Boyle J. denied the taxpayer's disability tax credit under s. 118.3(1) for ADHD and a DSM-IV Disability not otherwise specified, based on his finding that the taxpayer's difficulties were not severe enough to markedly restrict her ability to perform basic activities of daily living. She had difficulties in remembering tasks, expressing herself, finding solutions to problems, making appropriate judgments and organizing and executing plans. However, Boyle J. noted mitigating factors, including that:

  • she had developed effective coping strategies, such as spending greater time on her studies and preparing sticky notes indicating things that needed doing;
  • she was demonstrably up to raising her children, who had similar disorders, and she often took care of them independently; and
  • she took prescribed medication that minimized the help she needed with everyday life situations.

McKenna v. The Queen, 2005 DTC 1410, 2005 TCC 599 (Informal Procedure)

The taxpayer unsuccessfully made a submission that it constituted discrimination contrary to s. 15(1) of the Charter for disability pension benefits that she received under the Canada Pension Plan Act to be included in her income without a credit being accorded to her under s. 118.3 of the Act.

Administrative Policy

S1-F1-C2 - Disability Tax Credit

When a certification is being completed after the death of the eligible person with a disability, the disability tax credit will be available provided the certification is based on a prognosis, made by an appropriate medical practitioner before the person died, which concluded that the person's severe and prolonged impairment was reasonably expected to last for a continuous period of at least 12 months.

2 November 89 T.I. (April 90 Access Letter, ¶1180)

A taxpayer may claim both a credit under s. 118.3(1) and a deduction for full-time care under 118.2(2)(b) or (d) provided that they are being claimed for different mental or physical impairments.

Paragraph 118.3(1)(a.1)

Cases

Mullings v.
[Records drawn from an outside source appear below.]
-- ==== Sys2Proof/Word.lean ====
section
/-! DEFINITION. The word types of the hardware and their plainest arithmetic (spec/00_scope.md R7). -/

namespace Sys2Proof

/-- A word: 32 bits, unsigned (R7). -/
abbrev Word := BitVec 32

/-- A byte: 8 bits (R7). -/
abbrev Byte := BitVec 8

/-- Sixteen words: the core state, the keystream cache, and the argument and result of the core function (R10, R11). -/
abbrev Block := Vector Word 16

/-- `ceil4(n) = (n + 3) div 4`: how many words hold `n` bytes (R7). -/
def ceil4 (n : Nat) : Nat := (n + 3) / 4

end Sys2Proof
end

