-- ==== Sys2Proof/Machine/SaveRestore.lean ====
section
/-! DEFINITION. `GETSTATE`, `SETSTATE` and `STATUS` (spec/44_state_save_restore.md R91 to R93). -/

namespace Sys2Proof.Machine

/-- `GETSTATE` (R91): the blob; nothing is written. -/
def execGetstate (s : State) : Result := requireReady .getstate s (.next (respond .getstate (blobWords s) s))

/-- `SETSTATE` (R92): `ERR_BAD_STATE` when the cursor word exceeds 64, else the blob is loaded. Legal in every state. -/
def execSetstate (blob : Vector Word 33) (s : State) : Result :=
  if 64 < blobCursor blob then .next (raiseError .badState Op.setstate.code s)
  else .next (respond .setstate [] (loadBlob blob s))

/-- `STATUS` (R93): the status word view. Legal in every state. -/
def execStatus (s : State) : Result := .next (respond .status [statusView s] s)

end Sys2Proof.Machine
end

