-- ==== Sys2Proof/Machine/Core.lean ====
section
/-! DEFINITION. The machine as the host reads it. -/

def Sys2Proof.core : Host.Core := {
  State := Sys2Proof.Machine.State, Fault := Sys2Proof.Machine.Fault,
  Refusal := Sys2Proof.Machine.Refusal, step := Sys2Proof.Machine.step, reset := Sys2Proof.Machine.State.reset }
end

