theorem afterBytes_refill {s : State} (empty : s.cur = 64) (n : Nat) :
    afterBytes (refill s) (n + 1) = afterBytes s (n + 1) := by
  simp only [afterBytes, refillsFor_of_empty empty, toNat_cur_of_empty empty, toNat_cur_refill, refill_core, refill_cache,
    coreAt_incrementCounter, blockAt_incrementCounter]
  generalize refillsFor (refill s) (n + 1) = r
  have hcur : 0 + (n + 1) - 64 * r = 64 + (n + 1) - 64 * (r + 1) := by omega
  rw [hcur]
  cases r with
  | zero => simp [blockAt_zero, refill]
  | succ r => simp [refill]

/-! ## The byte steps of a message in closed form (R87) -/

/-- Each byte of a message XOR the byte of the keystream at its place (R87, corner case (e)). -/
def xorKeystream (s : State) (msg : List Byte) : List Byte := msg.mapIdx fun j b => b ^^^ keystreamByte s j

@[simp] theorem length_xorKeystream (s : State) (msg : List Byte) : (xorKeystream s msg).length = msg.length :=
  List.length_mapIdx

theorem xorKeystream_cons_of_unread {s : State} (unread : s.cur.toNat < 64) (b : Byte) (bs : List Byte) :
    xorKeystream s (b :: bs) = (b ^^^ keystreamByte s 0) :: xorKeystream { s with cur := s.cur + 1 } bs := by
  simp only [xorKeystream, List.mapIdx_cons, keystreamByte_cur_succ unread]

theorem xorKeystream_refill {s : State} (empty : s.cur = 64) (msg : List Byte) :
    xorKeystream (refill s) msg = xorKeystream s msg := by
  simp only [xorKeystream, keystreamByte_refill empty]

theorem getD_xorKeystream (s : State) (msg : List Byte) {j : Nat} (h : j < msg.length) :
    (xorKeystream s msg).getD j 0 = msg.getD j 0 ^^^ keystreamByte s j := by
  simp [xorKeystream, h]

/-- XOR is self-inverse (R88). -/
theorem xorKeystream_xorKeystream (s : State) (msg : List Byte) : xorKeystream s (xorKeystream s msg) = msg := by
  apply List.ext_getElem
  · simp
  · intro j _ _
    simp [xorKeystream]

theorem xorByte_of_unread {s : State} (unread : s.cur.toNat < 64) (b : Byte) :
    xorByte b s = some (b ^^^ keystreamByte s 0, { s with cur := s.cur + 1 }) := by
  rw [xorByte_unread unread, keystreamByte, Nat.add_zero, if_pos unread, blockByte_of_lt unread]

/-- The byte steps of a message XOR it with the keystream from the state's position on, and move the state on by as many bytes:
byte by byte inside a block, and at the end of the block as from the refilled state. -/
theorem xorBytes_eq_xorKeystream (msg : List Byte) {s : State} (hs : CursorInRange s) :
    xorBytes msg s = some (xorKeystream s msg, afterBytes s msg.length) := by
  induction msg generalizing s with
  | nil => rw [xorBytes_nil, List.length_nil, afterBytes_zero]; rfl
  | cons b bs ih =>
    have inside {u : State} (unread : u.cur.toNat < 64) :
        xorBytes (b :: bs) u = some (xorKeystream u (b :: bs), afterBytes u (b :: bs).length) := by
      have hnext : CursorInRange { u with cur := u.cur + 1 } :=
        (cursorInRange_iff _).mpr ((toNat_cur_succ unread).trans_le unread)
      rw [xorKeystream_cons_of_unread unread, List.length_cons, ← afterBytes_cur_succ unread]
      exact xorBytes_cons (xorByte_of_unread unread b) (ih hnext)
    obtain unread | atEnd := Nat.lt_or_eq_of_le ((cursorInRange_iff s).mp hs)
    · exact inside unread
    · have empty : s.cur = 64 := BitVec.eq_of_toNat_eq atEnd
      rw [xorBytes_cons_refill b bs empty, inside (by rw [toNat_cur_refill]; decide),
        xorKeystream_refill empty, List.length_cons, afterBytes_refill empty]

/-! ## Bytes of payload and response words (R49 (d), R47) -/

theorem getD_messageBytes {len : BitVec 24} {pay : List Word} {j : Nat} (hlen : pay.length = ceil4 len.toNat)
    (hj : j < len.toNat) : (messageBytes len pay).getD j 0 = byteOfWord (pay.getD (j / 4) 0) (j % 4) := by
  have hpay : j < 4 * pay.length := by
    rw [hlen, ceil4]
    omega
  rw [← getD_flatMap_wordBytes pay j hpay, messageBytes, List.getD_eq_getElem?_getD, List.getElem?_take_of_lt hj,
    ← List.getD_eq_getElem?_getD]

/-- A byte of packed words is the byte packed at its place, and zero behind the last of them. -/
theorem byteOfWord_packBytes (bs : List Byte) {j : Nat} (hj : j < 4 * (packBytes bs).length) :
    byteOfWord ((packBytes bs).getD (j / 4) 0) (j % 4) = bs.getD j 0 := by
  rw [← getD_flatMap_wordBytes _ j hj, flatMap_packBytes]
  obtain inside | pad := Nat.lt_or_ge j bs.length
  · exact List.getD_append _ _ _ _ inside
  · rw [List.getD_append_right _ _ _ _ pad, List.getD_eq_default _ _ pad,
      List.getD_eq_getElem?_getD, List.getElem?_getD_replicate_default_eq]

theorem packBytes_singleton (b : Byte) : packBytes [b] = [b.setWidth 32] := by
  simp [packBytes, packWord]

theorem dataBytes_packBytes (bs : List Byte) : dataBytes bs.length (packBytes bs) = bs := take_packBytes bs

/-! ## `XORB` and `XORBUF` (R86, R87) -/

/-- Settles O28: the two cases of the byte step, the refill written out in the second. -/
theorem xorbXorsTheNextByte : Obligations.XorbXorsTheNextByte := fun _ _ hk hi =>
  ⟨fun unread => exec_xorb_of_ready hk hi (xorByte_unread unread),
    fun empty => exec_xorb_of_ready hk hi (xorByte_empty empty)⟩

theorem exec_xorbuf_of_ready {len : BitVec 24} {pay : List Word} {out : List Byte} {s t : State} (hk : s.keyValid = true)
    (hi : s.ivValid = true) (run : xorBytes (messageBytes len pay) s = some (out, t)) :
    exec (.xorbuf len pay) s = .next (respond .xorbuf (packBytes out) t) := by
  simp only [exec, execXorbuf, requireReady_of_ready hk hi, run]

/-- Settles O30: the message has no bytes, so there is no byte step. -/
theorem xorbufOfNoBytesConsumesNothing : Obligations.XorbufOfNoBytesConsumesNothing := fun s hk hi =>
  exec_xorbuf_of_ready (len := 0) (pay := []) hk hi (xorBytes_nil s)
The Queen, 2017 TCC 133 (Informal Procedure)

time spent administering medical formula food was therapy

The taxpayer’s ability to claim the disability tax credit in respect of her young child, who suffered from an inability to digest a common amino acid (“Phe”), turned on whether she was spending at least 14 hours per week on therapy, which was defined in s. 118.3(1.1)(d) to exclude “time spent on dietary…restrictions or regimes.”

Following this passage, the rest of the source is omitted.